What this task involves:
The result should be the line with "theorem setHolder_setHolder (s" followed by every remaining line of the entries, each reproduced exactly, with nothing else.

[Stored data entries]

/-- R60, R62, R140: the desk has been granted, once the free lines have been looked at. -/
theorem DeskGranted.of_granted {s u w t : State} {p : PortIx} {r : Ref} {c b : Call}
    (live : u.call? r = some b) (function : (u.port p).function = .concierge)
    (present : (u.port p).present = true)
    (origin : (u.port c.origin).function = (s.port c.origin).function) (clock : u.clock = s.clock)
    (times : u.ccu.times = s.ccu.times)
    (hold : w.hold p = (u.grantDesk r c p).hold p)
    (record : w.call? r = (u.grantDesk r c p).call? r)
    (rings : ∀ l, ((u.grantDesk r c p).port p).Rings l → (w.port p).Rings l)
    (shows : ∀ q d, q = p ∨ q = c.origin → ((u.grantDesk r c p).port q).Shows d → (w.port q).Shows d)
    (none : ∀ o ∈ c.offers, o.status ≠ .queued) (k : Settled w t) : DeskGranted s t p r c := by
  obtain ⟨ring, slot, last⟩ := grantDesk_desk r c function present
  refine ⟨?_, ?_, (k.ports p).rings _ (rings _ (.inl ring)),
    (k.ports p).shows _ (shows p _ (.inl rfl) ⟨last, .inl slot⟩), fun on => ?_⟩
  · rw [State.hold_congr k.psw, hold, State.hold_congr (grantDesk_psw u r c p), State.hold_setHold,
      if_pos rfl]
  · obtain ⟨d, hd, same⟩ := k.live (record.trans (grantDesk_live c p live))
    rw [hd, same.eq none, clock, times]
    rfl
  · obtain ⟨slot, last⟩ := grantDesk_origin p r (c := c) (by rw [origin]; exact on)
    exact (k.ports _).shows _ (shows _ _ (.inr rfl) ⟨last, .inl slot⟩)

/-! ## A channel that is served (R56) -/

theorem serveDesk_paths (s : State) (p : PortIx) : (s.serveDesk p).psw.risers = s.psw.risers := by
  have from' : ∀ (q : List Ref) (u : State),
      (State.serveDeskFrom p q u).psw.risers = u.psw.risers := fun q => by
    induction q with
    | nil => exact fun _ => rfl
    | cons r rest ih =>
      intro u
      unfold State.serveDeskFrom
      dsimp only
      split
      · rfl
      · exact ih _
  unfold State.serveDesk
  split
  · exact from' _ _
  · rfl

/-- R29: releasing ports removes entries of a channel wait queue at most. -/
theorem releasePorts_queue (s : State) (r : Ref) (c : Call) (x : RiserIx) :
    ((s.releasePorts r c).paths x).queue = (s.paths x).queue.filter fun q => q ≠ r := by
  have released : ((s.freeDesk c).releasePort c.origin).psw.risers = s.psw.risers := by
    have desk : (s.freeDesk c).psw.risers = s.psw.risers := by
      unfold State.freeDesk
      split
      · exact serveDesk_paths ..
      · rfl
    exact (serveDesk_paths ..).trans desk
  rw [releasePorts_eq, State.paths_leaveQueues]
  simp only [State.paths, released]

theorem endedTurn_queue (s : State) (r : Ref) (c : Call) (why : EndReason) (x : RiserIx) :
    (((s.endRecord r c why).releasePorts r c).paths x).queue =
      (s.paths x).queue.filter fun q => q ≠ r := by
  rw [releasePorts_queue, State.paths, endRecord_psw_queues]
  rfl

/-- R56: an entry that names no live call is passed over (log entry 20). -/
theorem serveChannel_stale {n : Nat} {ch : Channel} {s : State} {r : Ref} {rest : List Ref}
    (queue : (s.paths ch.riser).queue = r :: rest) (stale : s.call? r = none) :
    State.serveChannel (n + 1) ch s = State.serveChannel n ch (s.setChannelQueue ch.riser rest) := by
  have stale' : (s.setChannelQueue ch.riser rest).call? r = none := stale
  conv_lhs => unfold State.serveChannel
  rw [queue]
  dsimp only
  rw [stale']

/-- R56: the head of the queue offers its flat. -/
theorem serveChannel_offers {n : Nat} {ch : Channel} {s w : State} {r : Ref} {rest : List Ref} {c : Call}
    (queue : (s.paths ch.riser).queue = r :: rest) (live : s.call? r = some c)
    (e : (s.setChannelQueue ch.riser rest).grantChannel r c ch = (w, none)) :
    State.serveChannel (n + 1) ch s = w := by
  have live' : (s.setChannelQueue ch.riser rest).call? r = some c := live
  conv_lhs => unfold State.serveChannel
  rw [queue]
  dsimp only
  rw [live']
  dsimp only
  rw [e]

/-- R56: the head of the queue fails a check and ends. -/
theorem serveChannel_fails {n : Nat} {ch : Channel} {s : State} {r : Ref} {rest : List Ref} {c : Call}
    {why : EndReason} (queue : (s.paths ch.riser).queue = r :: rest) (live : s.call? r = some c)
    (e : (s.setChannelQueue ch.riser rest).grantChannel r c ch =
      ((s.setChannelQueue ch.riser rest).granted r c ch, some why)) :
    State.serveChannel (n + 1) ch s = State.serveChannel n ch
      ((((s.setChannelQueue ch.riser rest).granted r c ch).endRecord r (c.granted ch) why).releasePorts r
        (c.granted ch)) := by
  have live' : (s.setChannelQueue ch.riser rest).call? r = some c := live
  have held : ((s.setChannelQueue ch.riser rest).granted r c ch).call? r = some (c.granted ch) :=
    setCall_live (s := (s.setChannelQueue ch.riser rest).setHolder ch (some r)) live _
  conv_lhs => unfold State.serveChannel
  rw [queue]
  dsimp only
  rw [live']
  dsimp only
  rw [e]
  dsimp only
  rw [held]

theorem granted_queue (s : State) (r : Ref) (c : Call) (ch : Channel) (x : RiserIx) :
    ((s.granted r c ch).paths x).queue = (s.paths x).queue := by
  show ((s.setHolder ch (some r)).paths x).queue = _
  rw [State.paths_setHolder]
  split
  · next e => rw [RiserPaths.setHolder_queue, e]
  · rfl

/-- R56: the bound on the turns does not matter, as long as it reaches the end of the queue. -/
theorem serveChannel_fuel {n m : Nat} {ch : Channel} {s : State}
    (hn : (s.paths ch.riser).queue.length ≤ n) (hm : (s.paths ch.riser).queue.length ≤ m) :
    State.serveChannel n ch s = State.serveChannel m ch s := by
  induction n generalizing s m with
  | zero =>
    have empty : (s.paths ch.riser).queue = [] := List.length_eq_zero_iff.1 (Nat.le_zero.1 hn)
    cases m with
    | zero => rfl
    | succ m => conv_rhs => unfold State.serveChannel
                rw [empty]; rfl
  | succ n ih =>
    cases queue : (s.paths ch.riser).queue with
    | nil =>
      cases m with
      | zero => conv_lhs => unfold State.serveChannel
                rw [queue]; rfl
      | succ m => unfold State.serveChannel; rw [queue]
    | cons r rest =>
      obtain ⟨m, rfl⟩ : ∃ k, m = k + 1 := ⟨m - 1, by rw [queue] at hm; simp at hm; omega⟩
      rw [queue] at hn hm
      have short : ((s.setChannelQueue ch.riser rest).paths ch.riser).queue = rest := by simp
      have again : ∀ v : State, (v.paths ch.riser).queue.length ≤ rest.length →
          State.serveChannel n ch v = State.serveChannel m ch v := fun v h =>
        ih (h.trans (Nat.le_of_succ_le_succ hn)) (h.trans (Nat.le_of_succ_le_succ hm))
      cases live : s.call? r with
      | none =>
        rw [serveChannel_stale queue live, serveChannel_stale queue live]
        exact again _ (by rw [short])
      | some c =>
        rcases grantChannel_cases (s.setChannelQueue ch.riser rest) r c ch with
          ⟨i, -, -, e⟩ | ⟨why, e, -⟩
        · rw [serveChannel_offers queue live e, serveChannel_offers queue live e]
        · rw [serveChannel_fails queue live e, serveChannel_fails queue live e]
          refine again _ ?_
          rw [endedTurn_queue, granted_queue, short]
          exact List.length_filter_le ..

theorem setHolder_setHolder (s : State) (ch : Channel) (h k : Option Ref) :
    (s.setHolder ch h).setHolder ch k = s.setHolder ch k := by
  cases side : ch.side <;>
  simp [State.setHolder, State.setPaths, State.paths, RiserPaths.setHolder, side]

theorem setChannelQueue_setHolder (s : State) (ch : Channel) (h : Option Ref) (q : List Ref) :
    (s.setHolder ch h).setChannelQueue ch.riser q = (s.setChannelQueue ch.riser q).setHolder ch h := by
  cases side : ch.side <;>
  simp [State.setHolder, State.setChannelQueue, State.setPaths, State.paths, RiserPaths.setHolder, side]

Answer section:
theorem setHolder_setHolder (s : State) (ch : Channel) (h k : Option Ref) :
    (s.setHolder ch h).setHolder ch k = s.setHolder ch k := by
  cases side : ch.side <;>
  simp [State.setHolder, State.setPaths, State.paths, RiserPaths.setHolder, side]

theorem setChannelQueue_setHolder (s : State) (ch : Channel) (h : Option Ref) (q : List Ref) :
    (s.setHolder ch h).setChannelQueue ch.riser q = (s.setChannelQueue ch.riser q).setHolder ch h := by
  cases side : ch.side <;>
  simp [State.setHolder, State.setChannelQueue, State.setPaths, State.paths, RiserPaths.setHolder, side]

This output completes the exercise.